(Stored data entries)
# # # # # # #
/-- What REC_STATUS reports of a drive. -/
def Drive.words (d : Drive) : List Nat := w64 d.cap ++ [d.smart] ++ w64 d.logUsed ++ w64 d.capUsed

def OBS_REC_STAT.fields : List Fld := [OBS_REC_STAT.DRIVES_OK, OBS_REC_STAT.DRAINING, OBS_REC_STAT.HELD, OBS_REC_STAT.BACKLOG]

def opRecStatus : OpDef := ⟨0x0F0E, len 0, upStates, fun _ _ _ =>
  okP nop (fun s => s.word OBS_REC_STAT.fields :: ((Tab.get {} s.obs.drives 0).words ++ (Tab.get {} s.obs.drives 1).words ++
    ((s.obs.wins.filter (·.held)).map (·.num))))⟩
/-- REC_STATUS (R605): recorder and drive state. -/
def execRecStatus (h : CmdHdr) (p : List Word) (s : State) : Out := perform (felwin opRecStatus h p) s

/-! ### Register writes -/

/-- The OBS and event counters clear. -/
def obsCntClr : Eff := clearList (List.range 128 ++ (List.range 576).map (1024 + ·))

/-- OBS_CNT_CLR (R584): a write of 1 to OBS_CTRL.CNT_CLR presets indices 0–127 and 1024–1599 to 0. -/
def execObsCntClr (m : Mast) (s : State) : Out := perform (byMaster m OBS_CTRL.CNT_CLR 0 obsCntClr) s

/-- Every MAX goes to 0 and every MIN to 2^48 − 1. -/
def bwClear : Eff := forE (List.range 16) fun w => seqE [put OBS_BW_MAX.ALL 0 w, put OBS_BW_MIN.ALL (2 ^ 48 - 1) w]

/-- BW_CLEAR (R591): a write of 1 to OBS_CTRL.BW_CLR. -/
def execBwClear (m : Mast) (s : State) : Out := perform (byMaster m OBS_CTRL.BW_CLR 0 bwClear) s

/-- OBS_SNAP_TAKE (R582): a write of 1 to OBS_SNAP.TAKE replaces the register bank. -/
def execObsSnapTake (m : Mast) (s : State) : Out := perform (byMaster m OBS_SNAP.TAKE 0 (upd .snapBank)) s

/-- Counter INDEX is preset to OBS_PRESET_VAL. -/
def presetGo : Eff := dyn fun s => presetCnt (s.rd OBS_PRESET_CTRL.INDEX) (s.rd OBS_PRESET_VAL.ALL)

/-- OBS_PRESET (R584): a write with GO at 1 presets counter INDEX to OBS_PRESET_VAL. -/
def execObsPreset (m : Mast) (index : BitVec 11) (s : State) : Out :=
  perform (byMaster m OBS_PRESET_CTRL.GO 0 (seqE [put OBS_PRESET_CTRL.INDEX index.toNat, presetGo])) s

/-- The live wrap sticky bits of mask `w` of word `i` clear. -/
def wrapClear (i w : Nat) : Eff := upd (.unwrap ((bitsSet 32 w).map (32 * i + ·)))

/-- WRAP_CLEAR (R580): 1s written to OBS_WRAP_CLR[i] clear those live wrap sticky bits. -/
def execWrapClear (m : Mast) (i : Fin 64) (mask : Word) (s : State) : Out :=
  perform (byMaster m OBS_WRAP_CLR.ALL i (wrapClear i mask.toNat)) s

/-! ### Events -/

/-- DUMP_PERIOD (R588): a whole multiple of PERIOD is reached; with EN at 1 a dump is taken. -/
def execDumpPeriod (s : State) : Out := perform (dyn fun s => whenE (s.on OBS_DUMP_CFG.EN) (takeDump false)) s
# # # # # # #
=== Aim of the exercise ===
All of the records above should be copied exactly.

=== Task response ===
/-- What REC_STATUS reports of a drive. -/
def Drive.words (d : Drive) : List Nat := w64 d.cap ++ [d.smart] ++ w64 d.logUsed ++ w64 d.capUsed

def OBS_REC_STAT.fields : List Fld := [OBS_REC_STAT.DRIVES_OK, OBS_REC_STAT.DRAINING, OBS_REC_STAT.HELD, OBS_REC_STAT.BACKLOG]

def opRecStatus : OpDef := ⟨0x0F0E, len 0, upStates, fun _ _ _ =>
  okP nop (fun s => s.word OBS_REC_STAT.fields :: ((Tab.get {} s.obs.drives 0).words ++ (Tab.get {} s.obs.drives 1).words ++
    ((s.obs.wins.filter (·.held)).map (·.num))))⟩
/-- REC_STATUS (R605): recorder and drive state. -/
def execRecStatus (h : CmdHdr) (p : List Word) (s : State) : Out := perform (felwin opRecStatus h p) s

/-! ### Register writes -/

/-- The OBS and event counters clear. -/
def obsCntClr : Eff := clearList (List.range 128 ++ (List.range 576).map (1024 + ·))

/-- OBS_CNT_CLR (R584): a write of 1 to OBS_CTRL.CNT_CLR presets indices 0–127 and 1024–1599 to 0. -/
def execObsCntClr (m : Mast) (s : State) : Out := perform (byMaster m OBS_CTRL.CNT_CLR 0 obsCntClr) s

/-- Every MAX goes to 0 and every MIN to 2^48 − 1. -/
def bwClear : Eff := forE (List.range 16) fun w => seqE [put OBS_BW_MAX.ALL 0 w, put OBS_BW_MIN.ALL (2 ^ 48 - 1) w]

/-- BW_CLEAR (R591): a write of 1 to OBS_CTRL.BW_CLR. -/
def execBwClear (m : Mast) (s : State) : Out := perform (byMaster m OBS_CTRL.BW_CLR 0 bwClear) s

/-- OBS_SNAP_TAKE (R582): a write of 1 to OBS_SNAP.TAKE replaces the register bank. -/
def execObsSnapTake (m : Mast) (s : State) : Out := perform (byMaster m OBS_SNAP.TAKE 0 (upd .snapBank)) s

/-- Counter INDEX is preset to OBS_PRESET_VAL. -/
def presetGo : Eff := dyn fun s => presetCnt (s.rd OBS_PRESET_CTRL.INDEX) (s.rd OBS_PRESET_VAL.ALL)

/-- OBS_PRESET (R584): a write with GO at 1 presets counter INDEX to OBS_PRESET_VAL. -/
def execObsPreset (m : Mast) (index : BitVec 11) (s : State) : Out :=
  perform (byMaster m OBS_PRESET_CTRL.GO 0 (seqE [put OBS_PRESET_CTRL.INDEX index.toNat, presetGo])) s

/-- The live wrap sticky bits of mask `w` of word `i` clear. -/
def wrapClear (i w : Nat) : Eff := upd (.unwrap ((bitsSet 32 w).map (32 * i + ·)))

/-- WRAP_CLEAR (R580): 1s written to OBS_WRAP_CLR[i] clear those live wrap sticky bits. -/
def execWrapClear (m : Mast) (i : Fin 64) (mask : Word) (s : State) : Out :=
  perform (byMaster m OBS_WRAP_CLR.ALL i (wrapClear i mask.toNat)) s

/-! ### Events -/

/-- DUMP_PERIOD (R588): a whole multiple of PERIOD is reached; with EN at 1 a dump is taken. -/
def execDumpPeriod (s : State) : Out := perform (dyn fun s => whenE (s.on OBS_DUMP_CFG.EN) (takeDump false)) s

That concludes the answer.